Alternativa correta: A

Por quê? A forma correta do vocábulo é isqueiro (sem “h”). O “h” não pertence à grafia dessa palavra; trata-se de derivado de isca + sufixo –eiro, o que reforça a ausência de “h”. O VOLP/ABL registra isqueiro, confirmando a grafia sem “h”.

Dica prática: quando a palavra começa por vogal e você suspeita de “h”, tente associá-la à família: isca → isqueiro (sem “h”). Se não houver relação com vocábulo consagrado com “h”, desconfie da presença dessa letra.

Por que as demais estão incorretas?

B) “história” – grafia correta com “h” inicial por etimologia (do lat. historia). Confirmada no VOLP. O “h” inicial é mudo, mas obrigatório na escrita.

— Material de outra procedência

-- ==== Sys2Proof/Machine/SecOps.lean ====
section
/-!
DEFINITION. Life cycle, quotes, keys, bundles and the overwrite of the components (15_security_update.md).
DEDUCED (notes/assumptions/36.md, unsafe): Security: quotes and KEY_LOAD are closed in BLANK, RESULT0 of ATTEST is 52,096, a chunk repeated on a complete bundle verifies again, a bundle outside its ranges is FORMAT.
-/

namespace Sys2Proof.Machine

open Sys2Proof

def State.modSec (s : State) (f : SecSt → SecSt) : State := { s with sec := f s.sec }

/-- The reply to a service message that is no submission entry (R377). -/
def State.svcReply (s : State) (status : Nat) (data : List Byte) : State := s.writeEntry { path := .service, cid := 0, status := status, data := data }

/-- The low 256 bits of a hash. -/
def hash256 (l : List Byte) : BitVec 256 := (Config.shake256 l).setWidth 256

/-- A number read from little-endian bytes `o` to `o + n - 1`. -/
def fieldOf (l : List Byte) (o n : Nat) : Nat := ofBytes ((l.drop o).take n)

/-! ### Life cycle (R579 to R585) -/

abbrev lcBlank : Nat := 1
abbrev lcIssued : Nat := 2
abbrev lcField : Nat := 3
abbrev lcReturned : Nat := 4

/-- The life-cycle state. -/
def State.lc (s : State) : Nat := s.get SEC_LC_STATE

/-- MSR_7 is extended with the life-cycle record (R585). -/
def State.extendLife (s : State) : State := s.extendMsr 7 s.lifeRecord

/-- LC_CHANGED is raised, with bit 15 when a fuse has failed its read-back. -/
def State.lcChanged (s : State) (failed : Bool) : State :=
  s.raise 0x0E0 2 (s.get SEC_LC_STATE + 256 * s.get SEC_LC_DEBUG + if failed then 0x8000 else 0)

/-- Every loaded key and the ephemeral key pair are discarded (R583, R584). -/
def State.dropKeys (s : State) : State :=
  let s1 := (s.setKeys []).modSec fun x => { x with domain := none, ek := none }
  ((s1.set SEC_KEYS_DOMAIN 0).set SEC_KEYS_EK_VALID 0).set SYS_STAT_DOMAIN_KEY 0

/-- RETURN clears the keys, the memories and the Owl before its reset (R583). -/
def State.zeroise (s : State) : State :=
  let s1 := s.dropKeys
  let s2 : State := { s1 with mem := { s1.mem with dram := [], rows := [], sram := [], last := none }, cch := {}, owl := {} }
  [6, 7].foldl (fun (t : State) n => ((t.journal jStart n).eraseSector n).journal jEnd n) s2

/-- A life-cycle message is taken by the service port, but in BOOT (R378); it is accepted in PROVISION and MAINTAIN
(R580). -/
def State.lcOrder (s : State) (f : State → State) : State :=
  if s.silent .service then s
  else if s.jackOnly then s.svcReply stMode []
  else
    let t := s.rxMessage .service false
    if t.mode = modeProvision ∨ t.mode = modeMaintain then f t else t.svcReply stMode []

C) “horrível” – grafia correta com “h”, igualmente etimológica (lat. horribilis). Registro no VOLP. Note ainda a família: horror, horrendo, todos com “h”.

D) “hífen” – grafia correta com “h” inicial e acento agudo no “i” (padrão do AO 1990 e do VOLP). Palavra de origem grega (hyphén), com “h” mantido por tradição etimológica. Plural: hífens.

Pegadinhas recorrentes e como evitá-las:

– O “h” não muda a pronúncia inicial; por isso, formas erradas como “hisqueiro” soam iguais às corretas, o que confunde. Conferir no VOLP é a melhor estratégia.

– Verifique a família lexical: se os derivados “puxam” o “h” (ex.: histórico, historiador), é forte indício de que a base tem “h”. Se a base não tem (ex.: isca), o derivado também não tem (ex.: isqueiro).

– Lembre dos dígrafos: se houvesse ch, lh ou nh, o “h” seria parte do dígrafo; fora disso, o “h” inicial costuma ser etimológico, não fonético.

Referências normativas: Gramática de Evanildo Bechara (Gramática Normativa da Língua Portuguesa) e VOLP (Academia Brasileira de Letras, versão on-line), que registram: isqueiro (sem “h”), história, horrível, hífen.

Resposta final: Alternativa A – “isqueiro” (sem “h”).